• [EXERCISE DIRECTIONS]:
Keep only the lines from the top of the listing through the one with "res0 : Bool", and reproduce them unaltered.
Start of DATASET RECORDS
-- ==== Sys2Proof/Decode.lean ====
section
/-! DEFINITION. The command word: its fields (R70), the opcode map (R74), the decoder (R80), and after it the encoder
(R76). A word is delivered whole through CMD, so it has no byte order (R70). -/

namespace Sys2Proof

/-- The fields of a command word (R70). `rs3` is also the immediate IMM4, bits 8:5. -/
structure Fields where
  op : Fin 64
  var : Fin 8
  u : Bool
  res21 : Bool
  rd : Fin 16
  rs1 : Fin 16
  rs2 : Fin 16
  rs3 : Fin 16
  rd2 : Fin 16
  res0 : Bool
deriving DecidableEq, Repr

/-- Bit `n` of a command word. -/
def wordBit (c : Word) (n : Nat) : Bool := c.toNat / 2 ^ n % 2 == 1

/-- The 4-bit field whose lowest bit is bit `n` (R71). -/
def wordField4 (c : Word) (n : Nat) : Fin 16 := Fin.ofNat 16 (c.toNat / 2 ^ n)

/-- OP, bits 31:26 (R70). -/
def opcodeOf (c : Word) : Fin 64 := Fin.ofNat 64 (c.toNat / 2 ^ 26)

/-- VAR, bits 25:23 (R70). -/
def variantOf (c : Word) : Fin 8 := Fin.ofNat 8 (c.toNat / 2 ^ 23)

/-- All fields of a command word (R70). -/
def fieldsOf (c : Word) : Fields :=
  { op := opcodeOf c, var := variantOf c, u := wordBit c 22, res21 := wordBit c 21,
    rd := wordField4 c 17, rs1 := wordField4 c 13, rs2 := wordField4 c 9, rs3 := wordField4 c 5,
    rd2 := wordField4 c 1, res0 := wordBit c 0 }

/-- IMM4, the third source field read as an immediate (R75). -/
def Fields.imm (f : Fields) : Imm4 := BitVec.ofNat 4 f.rs3.val

/-- The operand formats of R74. -/
inductive Format where
  | z | r1 | r1s | r2 | r2s | r2d | r3d | r3 | cnt | prm | fim | fts | cim
deriving DecidableEq, Repr

/-- The column "fields that must be zero" of R74's format table; for CIM also IMM4[3:2] (R76). -/
def Format.unusedZero (t : Format) (f : Fields) : Bool :=
  match t with
  | .z => f.rs1 == 0 && f.rs2 == 0 && f.rs3 == 0 && f.rd2 == 0
  | .r1 => f.rs2 == 0 && f.rs3 == 0 && f.rd2 == 0
  | .r1s => f.rs1 == 0 && f.rs3 == 0 && f.rd2 == 0
  | .r2 => f.rs3 == 0 && f.rd2 == 0
  | .r2s => f.rs3 == 0 && f.rd2 == 0
  | .r2d => f.rs3 == 0
  | .r3d => true
  | .r3 => f.rd2 == 0
  | .cnt => f.rs2 == 0 && f.rs3 == 0 && f.rd2 == 0
  | .prm => f.rd == 0 && f.rs3 == 0 && f.rd2 == 0
  | .fim => f.rs1 == 0 && f.rs2 == 0 && f.rd2 == 0
  | .fts => f.rd == 0 && f.rs2 == 0 && f.rd2 == 0
  | .cim => f.rd == 0 && f.rs1 == 0 && f.rs2 == 0 && f.rd2 == 0 && decide (f.rs3.val < 4)

/-- The format has a second destination RD2, which must differ from RD (R77). -/
def Format.twoDest : Format → Bool
  | .r2d | .r3d => true
  | .z | .r1 | .r1s | .r2 | .r2s | .r3 | .cnt | .prm | .fim | .fts | .cim => false

/-- One command form of the opcode map R74: its OP, VAR and U, its format, and the command its fields name. -/
structure Row where
  op : Fin 64
  var : Fin 8
  u : Bool
  fmt : Format
  build : Fields → Instr

/-- The constructors and VMOV (R74). -/
def rowsConstruct : List Row :=
  [ ⟨0x01, 0, false, .z, fun f => .vzero f.rd⟩,
    ⟨0x02, 0, false, .z, fun f => .vone f.rd⟩,
    ⟨0x03, 0, false, .z, fun f => .vmax f.rd⟩,
    ⟨0x04, 0, false, .r1s, fun f => .vfromu f.rd f.rs2⟩,
    ⟨0x05, 0, false, .r1, fun f => .vmov f.rd f.rs1⟩ ]

/-- ADD and SUB (R74). -/
def rowsAddSub : List Row :=
  [ ⟨0x08, 0, false, .r2, fun f => .addWrap f.rd f.rs1 f.rs2⟩,
    ⟨0x08, 0, true, .r2, fun f => .addWrapU f.rd f.rs1 f.rs2⟩,
    ⟨0x08, 1, false, .r2, fun f => .addOvf f.rd f.rs1 f.rs2⟩,
    ⟨0x08, 1, true, .r2, fun f => .addOvfU f.rd f.rs1 f.rs2⟩,
    ⟨0x08, 2, false, .r2, fun f => .addChk f.rd f.rs1 f.rs2⟩,
    ⟨0x08, 2, true, .r2, fun f => .addChkU f.rd f.rs1 f.rs2⟩,
    ⟨0x08, 3, false, .r2, fun f => .addUnchk f.rd f.rs1 f.rs2⟩,
    ⟨0x08, 3, true, .r2, fun f => .addUnchkU f.rd f.rs1 f.rs2⟩,
    ⟨0x08, 4, false, .r2, fun f => .addSat f.rd f.rs1 f.rs2⟩,
    ⟨0x08, 4, true, .r2, fun f => .addSatU f.rd f.rs1 f.rs2⟩,
    ⟨0x08, 5, false, .r2, fun f => .addCarry f.rd f.rs1 f.rs2⟩,
    ⟨0x08, 5, true, .r2, fun f => .addCarryU f.rd f.rs1 f.rs2⟩,
    ⟨0x09, 0, false, .r2, fun f => .subWrap f.rd f.rs1 f.rs2⟩,
    ⟨0x09, 0, true, .r2, fun f => .subWrapU f.rd f.rs1 f.rs2⟩,
    ⟨0x09, 1, false, .r2, fun f => .subOvf f.rd f.rs1 f.rs2⟩,
    ⟨0x09, 1, true, .r2, fun f => .subOvfU f.rd f.rs1 f.rs2⟩,
    ⟨0x09, 2, false, .r2, fun f => .subChk f.rd f.rs1 f.rs2⟩,
    ⟨0x09, 2, true, .r2, fun f => .subChkU f.rd f.rs1 f.rs2⟩,
    ⟨0x09, 3, false, .r2, fun f => .subUnchk f.rd f.rs1 f.rs2⟩,
    ⟨0x09, 3, true, .r2, fun f => .subUnchkU f.rd f.rs1 f.rs2⟩,
    ⟨0x09, 4, false, .r2, fun f => .subSat f.rd f.rs1 f.rs2⟩,
    ⟨0x09, 4, true, .r2, fun f => .subSatU f.rd f.rs1 f.rs2⟩,
    ⟨0x09, 5, false, .r2, fun f => .subCarry f.rd f.rs1 f.rs2⟩,
    ⟨0x09, 5, true, .r2, fun f => .subCarryU f.rd f.rs1 f.rs2⟩ ]

/-- MUL (R74). -/
def rowsMul : List Row :=
  [ ⟨0x0C, 0, false, .r2, fun f => .mulWrap f.rd f.rs1 f.rs2⟩,
    ⟨0x0C, 0, true, .r2, fun f => .mulWrapU f.rd f.rs1 f.rs2⟩,
    ⟨0x0C, 1, false, .r2, fun f => .mulOvf f.rd f.rs1 f.rs2⟩,
    ⟨0x0C, 1, true, .r2, fun f => .mulOvfU f.rd f.rs1 f.rs2⟩,
    ⟨0x0C, 2, false, .r2, fun f => .mulChk f.rd f.rs1 f.rs2⟩,
    ⟨0x0C, 2, true, .r2, fun f => .mulChkU f.rd f.rs1 f.rs2⟩,
    ⟨0x0C, 3, false, .r2, fun f => .mulUnchk f.rd f.rs1 f.rs2⟩,
    ⟨0x0C, 3, true, .r2, fun f => .mulUnchkU f.rd f.rs1 f.rs2⟩,
    ⟨0x0C, 4, false, .r2, fun f => .mulSat f.rd f.rs1 f.rs2⟩,
    ⟨0x0C, 4, true, .r2, fun f => .mulSatU f.rd f.rs1 f.rs2⟩,
    ⟨0x0C, 6, false, .r2d, fun f => .mulWide f.rd f.rd2 f.rs1 f.rs2⟩,
    ⟨0x0C, 6, true, .r2d, fun f => .mulWideU f.rd f.rd2 f.rs1 f.rs2⟩,
    ⟨0x0C, 5, false, .r3d, fun f => .mulCarry f.rd f.rd2 f.rs1 f.rs2 f.rs3⟩,
    ⟨0x0C, 5, true, .r3d, fun f => .mulCarryU f.rd f.rd2 f.rs1 f.rs2 f.rs3⟩ ]

/-- DIVFULL, DIV and REM (R74). -/
def rowsDiv : List Row :=
  [ ⟨0x10, 0, false, .r2d, fun f => .divfull f.rd f.rd2 f.rs1 f.rs2⟩,
    ⟨0x10, 0, true, .r2d, fun f => .divfullU f.rd f.rd2 f.rs1 f.rs2⟩,
    ⟨0x11, 0, false, .r2, fun f => .divWrap f.rd f.rs1 f.rs2⟩,
    ⟨0x11, 0, true, .r2, fun f => .divWrapU f.rd f.rs1 f.rs2⟩,
    ⟨0x11, 1, false, .r2, fun f => .divOvf f.rd f.rs1 f.rs2⟩,
    ⟨0x11, 1, true, .r2, fun f => .divOvfU f.rd f.rs1 f.rs2⟩,
    ⟨0x11, 2, false, .r2, fun f => .divChk f.rd f.rs1 f.rs2⟩,
    ⟨0x11, 2, true, .r2, fun f => .divChkU f.rd f.rs1 f.rs2⟩,
    ⟨0x11, 3, false, .r2, fun f => .divUnchk f.rd f.rs1 f.rs2⟩,
    ⟨0x11, 3, true, .r2, fun f => .divUnchkU f.rd f.rs1 f.rs2⟩,
    ⟨0x11, 4, false, .r2, fun f => .divSat f.rd f.rs1 f.rs2⟩,
    ⟨0x11, 4, true, .r2, fun f => .divSatU f.rd f.rs1 f.rs2⟩,
    ⟨0x12, 0, false, .r2, fun f => .remWrap f.rd f.rs1 f.rs2⟩,
    ⟨0x12, 0, true, .r2, fun f => .remWrapU f.rd f.rs1 f.rs2⟩,
    ⟨0x12, 1, false, .r2, fun f => .remOvf f.rd f.rs1 f.rs2⟩,
    ⟨0x12, 1, true, .r2, fun f => .remOvfU f.rd f.rs1 f.rs2⟩,
    ⟨0x12, 2, false, .r2, fun f => .remChk f.rd f.rs1 f.rs2⟩,
    ⟨0x12, 2, true, .r2, fun f => .remChkU f.rd f.rs1 f.rs2⟩,
    ⟨0x12, 3, false, .r2, fun f => .remUnchk f.rd f.rs1 f.rs2⟩,
    ⟨0x12, 3, true, .r2, fun f => .remUnchkU f.rd f.rs1 f.rs2⟩,
    ⟨0x12, 4, false, .r2, fun f => .remSat f.rd f.rs1 f.rs2⟩,
    ⟨0x12, 4, true, .r2, fun f => .remSatU f.rd f.rs1 f.rs2⟩ ]

/-- The modular commands and GCD (R74). -/
def rowsModular : List Row :=
  [ ⟨0x14, 0, false, .r3, fun f => .madd f.rd f.rs1 f.rs2 f.rs3⟩,
    ⟨0x15, 0, false, .r3, fun f => .msub f.rd f.rs1 f.rs2 f.rs3⟩,
    ⟨0x16, 0, false, .r3, fun f => .mmul f.rd f.rs1 f.rs2 f.rs3⟩,
    ⟨0x17, 0, false, .r3, fun f => .mdiv f.rd f.rs1 f.rs2 f.rs3⟩,
    ⟨0x18, 0, false, .r3, fun f => .mrem f.rd f.rs1 f.rs2 f.rs3⟩,
    ⟨0x19, 0, false, .r3, fun f => .mpow f.rd f.rs1 f.rs2 f.rs3⟩,
    ⟨0x1A, 0, false, .r2, fun f => .gcd f.rd f.rs1 f.rs2⟩ ]

/-- POW, ROOT, SQRT and ISPRIME (R74). -/
def rowsPow : List Row :=
  [ ⟨0x1C, 0, false, .r2, fun f => .powWrap f.rd f.rs1 f.rs2⟩,
    ⟨0x1C, 0, true, .r2, fun f => .powWrapU f.rd f.rs1 f.rs2⟩,
    ⟨0x1C, 1, false, .r2, fun f => .powOvf f.rd f.rs1 f.rs2⟩,
    ⟨0x1C, 1, true, .r2, fun f => .powOvfU f.rd f.rs1 f.rs2⟩,
    ⟨0x1C, 2, false, .r2, fun f => .powChk f.rd f.rs1 f.rs2⟩,
    ⟨0x1C, 2, true, .r2, fun f => .powChkU f.rd f.rs1 f.rs2⟩,
    ⟨0x1C, 3, false, .r2, fun f => .powUnchk f.rd f.rs1 f.rs2⟩,
    ⟨0x1C, 3, true, .r2, fun f => .powUnchkU f.rd f.rs1 f.rs2⟩,
    ⟨0x1C, 4, false, .r2, fun f => .powSat f.rd f.rs1 f.rs2⟩,
    ⟨0x1C, 4, true, .r2, fun f => .powSatU f.rd f.rs1 f.rs2⟩,
    ⟨0x1D, 0, false, .r2, fun f => .root f.rd f.rs1 f.rs2⟩,
    ⟨0x1D, 0, true, .r2, fun f => .rootU f.rd f.rs1 f.rs2⟩,
    ⟨0x1E, 0, false, .r1, fun f => .sqrt f.rd f.rs1⟩,
    ⟨0x1F, 0, false, .prm, fun f => .isprime f.rs1 f.rs2⟩ ]

/-- Logic, shifts, rotates and byte order (R74). -/
def rowsBits : List Row :=
  [ ⟨0x20, 0, false, .r2, fun f => .bitAnd f.rd f.rs1 f.rs2⟩,
    ⟨0x21, 0, false, .r2, fun f => .bitOr f.rd f.rs1 f.rs2⟩,
    ⟨0x22, 0, false, .r2, fun f => .bitXor f.rd f.rs1 f.rs2⟩,
    ⟨0x23, 0, false, .r1, fun f => .bitNot f.rd f.rs1⟩,
    ⟨0x24, 0, false, .r2s, fun f => .shl f.rd f.rs1 f.rs2⟩,
    ⟨0x25, 0, false, .r2s, fun f => .shr f.rd f.rs1 f.rs2⟩,
    ⟨0x26, 0, false, .r2s, fun f => .rotl f.rd f.rs1 f.rs2⟩,
    ⟨0x27, 0, false, .r2s, fun f => .rotr f.rd f.rs1 f.rs2⟩,
    ⟨0x28, 0, false, .r1, fun f => .revbits f.rd f.rs1⟩,
    ⟨0x29, 0, false, .r1, fun f => .bswap f.rd f.rs1⟩,
    ⟨0x2A, 0, false, .r1, fun f => .tobe f.rd f.rs1⟩,
    ⟨0x2B, 0, false, .r1, fun f => .tole f.rd f.rs1⟩ ]

/-- Counts and flag access (R74). -/
def rowsCountFlag : List Row :=
  [ ⟨0x2C, 0, false, .cnt, fun f => .popcnt f.rd f.rs1⟩,
    ⟨0x2D, 0, false, .cnt, fun f => .clz f.rd f.rs1⟩,
    ⟨0x2E, 0, false, .cnt, fun f => .ctz f.rd f.rs1⟩,
    ⟨0x2F, 0, false, .cnt, fun f => .clzw f.rd f.rs1⟩,
    ⟨0x30, 0, false, .cnt, fun f => .ctzw f.rd f.rs1⟩,
    ⟨0x34, 0, false, .cnt, fun f => .fget f.rd f.rs1⟩,
    ⟨0x35, 0, false, .fim, fun f => .fset f.rd f.imm⟩,
    ⟨0x36, 0, false, .fim, fun f => .fclr f.rd f.imm⟩,
    ⟨0x37, 0, false, .fts, fun f => .ftest f.rs1 f.imm⟩,
    ⟨0x38, 0, false, .cim, fun f => .condw f.imm⟩ ]

/-- The complete opcode map (R74). -/
def opcodeMap : List Row :=
  rowsConstruct ++ rowsAddSub ++ rowsMul ++ rowsDiv ++ rowsModular ++ rowsPow ++ rowsBits ++ rowsCountFlag

/-- The two decode faults (R302, R303). -/
inductive DecodeFault where
  | illegalOpcode
  | illegalForm
deriving DecidableEq, Repr

/-- Decoding of the fields, in the order of R80: the opcode, then VAR and U, then the reserved bits, then the fields the
format does not use, then RD = RD2. -/
def decodeFields (f : Fields) : Except DecodeFault Instr :=
  if opcodeMap.all (fun r => r.op != f.op) then .error .illegalOpcode
  else
    match opcodeMap.find? (fun r => r.op == f.op && r.var == f.var && r.u == f.u) with
    | none => .error .illegalForm
    | some r =>
      if f.res21 || f.res0 then .error .illegalForm
      else if !r.fmt.unusedZero f then .error .illegalForm
      else if r.fmt.twoDest && f.rd == f.rd2 then .error .illegalForm
      else .ok (r.build f)

/-- Decoding is total: every 32-bit word is one command or one of the two decode faults (R80). -/
def decode (c : Word) : Except DecodeFault Instr := decodeFields (fieldsOf c)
End of DATASET RECORDS
• [TASK RESPONSE]:
-- ==== Sys2Proof/Decode.lean ====
section
/-! DEFINITION. The command word: its fields (R70), the opcode map (R74), the decoder (R80), and after it the encoder
(R76). A word is delivered whole through CMD, so it has no byte order (R70). -/

namespace Sys2Proof

/-- The fields of a command word (R70). `rs3` is also the immediate IMM4, bits 8:5. -/
structure Fields where
  op : Fin 64
  var : Fin 8
  u : Bool
  res21 : Bool
  rd : Fin 16
  rs1 : Fin 16
  rs2 : Fin 16
  rs3 : Fin 16
  rd2 : Fin 16
  res0 : Bool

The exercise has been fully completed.